Внешне господин Ямадзаки не представлял ничего особенного: тощий, в очках, с несколькими прядями густо напомаженных волос, прилипших к сияющей лысине. Истории он всегда рассказывал одни и те же, но оставлял себе простор для импровизации. Когда он подражал фальцетом голосу прекрасной женщины, вы были почти уверены, что этот старый тощий торговец сластями каким-то чудом превращался в ослепительную красавицу. Когда же та вдруг превращалась в привидение, которое в конце истории кралось, как злобный лис, его способность к перевоплощениям в животных-оборотней заставляла нас обливаться холодным потом от страха. Звуковые эффекты для него были так же важны, как и мрачные картинки с храбрыми мальчиками-героями и демонами-лисами. Особенно хорошо ему давались такие драматические эффекты, как раскаты грома, клацанье деревянных сандалий и скрежет самурайских мечей. И все же коронным номером — и самым популярным у нас, самых преданных его поклонников, которые ждали этого номера с упорством истинных ценителей-театралов, — было необычайно трубное пуканье, которое издавал чванливый помещик из особенно затасканной сказки «Принцесса-змея». Он выдавал этот звук, будто живой тромбон, казалось, аж несколько минут без перерыва. Его лицо все сильнее краснело, вены вздувались на лбу — сейчас лопнет. Мы бились в экстазе, не важно, в который уж раз смотрели это бесподобное шоу. Но затем голова его сдувалась, словно проткнутый воздушный шарик, лицо принимало нормальную форму, и он прекращал представление, хотя до финала сказки было еще далеко. Он упаковывал картинки, складывал самодельную сцену и аккуратно укладывал все на старенький велосипед марки «Фудзи».

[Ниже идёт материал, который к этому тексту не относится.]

/-- A taken REPORT: the last report with its clamps, the report timer, the end of silence; a STOWING crane
that reports FREE_SLEW is STOWED, any other STOWING or STOWED crane keeps its state; stop reach, wind
margin, envelope, occupied zones, occupies-unheld mark and slew rooms of the new report; ENCROACH latched
where the mark is set, INTRUSION for the holder of a zone the crane enters; and the response of R26 (R25 to
R33, R37, R38, R40, R63, R114, R125). An absent gust of a crane that is not blind counts as 0: the model's
choice, log entry 24. -/
def Obligations.ReportTaken : Prop :=
  ∀ (c : CraneId) (tag : Byte) (b : List Byte) (s : State) (p : Permit) (m : Mode),
    s.ready (.crane c) → b.length = 7 → s.permit c = some p → p.state ≠ .offline →
    byteAt b 0 = m.code → wordAt b 1 ≤ 3599 →
    let r : Report :=
      { mode := m, angle := wordAt b 1,
        rate := if m = .parked then 0 else max (-100) (min 100 (signedAt b 3)),
        radius := min 1200 (wordAt b 5) }
    let w := s.wind c
    let reach := (r.rate.natAbs * p.config.stopTime + 19) / 20
    let wm := if w.blind then p.config.windMax
      else if w.gust.getD 0 ≤ p.config.caution then 0
      else min p.config.windMax (((w.gust.getD 0 - p.config.caution) * p.config.windGain + 9) / 10)
    let blocking (t : State) : List Footprint := allZones.filterMap fun z =>
      (s.footprint z c).filter fun f => !t.heldBy z c && f.appliesTo r
    ∃ t q, ServedAs CalendarFrame (.report (.crane c) tag b) (.crane c) 0x02#8 tag .ok
      (byte q.state.code ++ byte q.factor ++ byte w.stage.rank ++ twoBytes (t.position c).cw ++
        twoBytes (t.position c).ccw ++ twoBytes (p.config.margin + wm) ++
        envelopeBytes (some (envelopeOf r reach (p.config.margin + wm))) ++
        yesNo (t.position c).unheld)
      (fun u => (u.editPosition c fun o =>
          { o with report := some r, timer := some (10 * p.config.reportTime), silent := false }).editPermit
        c fun p =>
          if p.state = .stowing ∧ m = .freeSlew then
            { p with state := .stowed, stowTimer := none, stowOverdue := false, stowedNote := false }
          else if p.state = .stowed ∧ m ≠ .freeSlew then { p with stowedNote := true }
          else p) s t ∧
      t.permit c = some q ∧ (t.position c).stopReach = reach ∧ (t.position c).windMargin = wm ∧
      (t.position c).envelope = some (envelopeOf r reach (p.config.margin + wm)) ∧
      (∀ z, z ∈ (t.position c).occupied ↔ ∃ f, s.footprint z c = some f ∧ f.appliesTo r = true ∧
        (envelopeOf r reach (p.config.margin + wm)).meets f = true) ∧
      t.bookings = s.bookings ∧ t.arrivals = s.arrivals ∧ t.active = s.active ∧
      (p.state = .stowing → q.state = if m = .freeSlew then .stowed else .stowing) ∧
      (p.state = .stowed → q.state = .stowed) ∧
      ((t.position c).unheld = true ↔ ∃ z ∈ (t.position c).occupied, t.heldBy z c = false) ∧
      (t.position c).cw = (if (t.position c).unheld then 0
        else cwRoom r.angle (p.config.margin + wm) (blocking t)) ∧
      (t.position c).ccw = (if (t.position c).unheld then 0
        else ccwRoom r.angle (p.config.margin + wm) (blocking t)) ∧
      ((t.position c).unheld = true →
        (p.state = .disarmed ∨ p.state = .running ∨ p.state = .derated ∨ p.state = .halted →
          q.state = .halted ∧ q.hasLatched .encroach = true) ∧
        (p.state = .disarmed ∨ p.state = .running ∨ p.state = .derated →
          q.factor = 0 ∧ t.event .trip = true)) ∧
      (∀ z d g, d ≠ c → s.heldBy z d = true → s.permit d = some g → g.state ≠ .offline →
        g.maskIntrusion = false → s.occupies c z = false → t.occupies c z = true →
        ∃ g', t.permit d = some g' ∧ g'.hasLatched .intrusion = true ∧
          (g.state = .disarmed ∨ g.state = .running ∨ g.state = .derated →
            g'.state = .halted ∧ g'.factor = 0 ∧ t.event .trip = true))

/-- The envelope: the full circle in FREE_SLEW or when reach and margins make up 3599 or more, else the
arc from the margin behind the jib to reach and margin ahead of it, in the direction of the rate
(R29, R30, with the arcs of 00_scope). -/
def Obligations.EnvelopeRule : Prop :=
  ∀ (r : Report) (reach margin x : Nat), r.angle < 3600 → x < 3600 →
    (r.mode = .freeSlew ∨ 3599 ≤ reach + 2 * margin → envelopeOf r reach margin = .full) ∧
    (r.mode ≠ .freeSlew → reach + 2 * margin < 3599 →
      ∃ lo hi, envelopeOf r reach margin = .arc lo hi ∧ lo < 3600 ∧ hi < 3600 ∧
        (arcContains lo hi x = true ↔
          if 0 ≤ r.rate then (x + 7200 - r.angle + margin) % 3600 ≤ reach + 2 * margin
          else (x + 7200 - r.angle + reach + margin) % 3600 ≤ reach + 2 * margin))

/-- The grant conditions (R53): the zone is FREE, SHARED or opened for a booking of the crane, without
another occupant and without an apply-pending mark; the crane is DISARMED, RUNNING or DERATED and not
silent. -/
def Obligations.GrantConditions : Prop :=
  ∀ (c : CraneId) (z : ZoneId) (s : State), s.grantable c z = true ↔
    (s.zone z).state = .free ∧ ((s.record z).kind = .shared ∨ s.openedForCrane z c = true) ∧
      (∀ d, d ≠ c → s.occupies d z = false) ∧
      (∃ p, s.permit c = some p ∧ (p.state = .disarmed ∨ p.state = .running ∨ p.state = .derated)) ∧
      (s.position c).silent = false ∧ (s.zone z).mark = false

— Еще, еще! — кричали мы. Но безрезультатно. И должны были терпеливо ждать следующего раза, когда по деревне вновь разнесется стук его деревянных сандалий.

С тех пор мне довелось увидеть много замечательных представлений, в которых участвовали более известные артисты, чем этот скромный продавец сладостей, но первые впечатления дороже золота. Ничто не может сравниться с волшебным очарованием представлений бумажного театра господина Ямадзаки. Я терялся в его историях, мир которых был куда привлекательней, чем тоскливая ежедневность нашей деревни, и не просто привлекательней, но и гораздо реальней. Как вы обижаетесь, когда вас будят посреди особенно красочного, яркого сна, так и я ненавидел, когда рассказы господина Ямадзаки заканчивались на половине. Я изнывал от желания увидеть, что дальше, хотя прекрасно знал каждый следующий эпизод.

У господина Ямадзаки не было ни одной причины обращать внимание на меня, угодливого, свихнувшегося на театре мальчишку, не купившего к тому же ни одной конфеты. Много дней я мотался за ним, как бездомный щенок, предлагая отчистить до блеска его велосипед, упрашивая его взять меня в ученики (как будто отец мог мне это позволить), наконец он соблаговолил со мной поговорить. Стоял жаркий полдень. Он сидел на корточках у обочины пыльной дороги, вытирал лоб хлопчатобумажным платком и прихлебывал из фляжки холодный ячменный чай. Щурясь от дыма сигареты, он спросил меня, кем я хочу быть, когда вырасту. Я ответил, что хочу быть таким, как он: путешествовать повсюду и показывать театральные представления. Я умолял его стать моим учителем. Он не стал смеяться или издеваться надо мной, только медленно покачал головой и сказал, что это очень тяжелая жизнь — быть актером. И он занимается этим только потому, что у него нет другого выбора. Но он видит, что я — умный мальчик. И что могу добиться большего. Да и вообще, не нужен ему ученик. Я, наверное, не смог скрыть своего разочарования, и, чтобы как-то утешить меня, он полез в мешок с конфетами, вытащил из него книгу с картинками и подарил мне.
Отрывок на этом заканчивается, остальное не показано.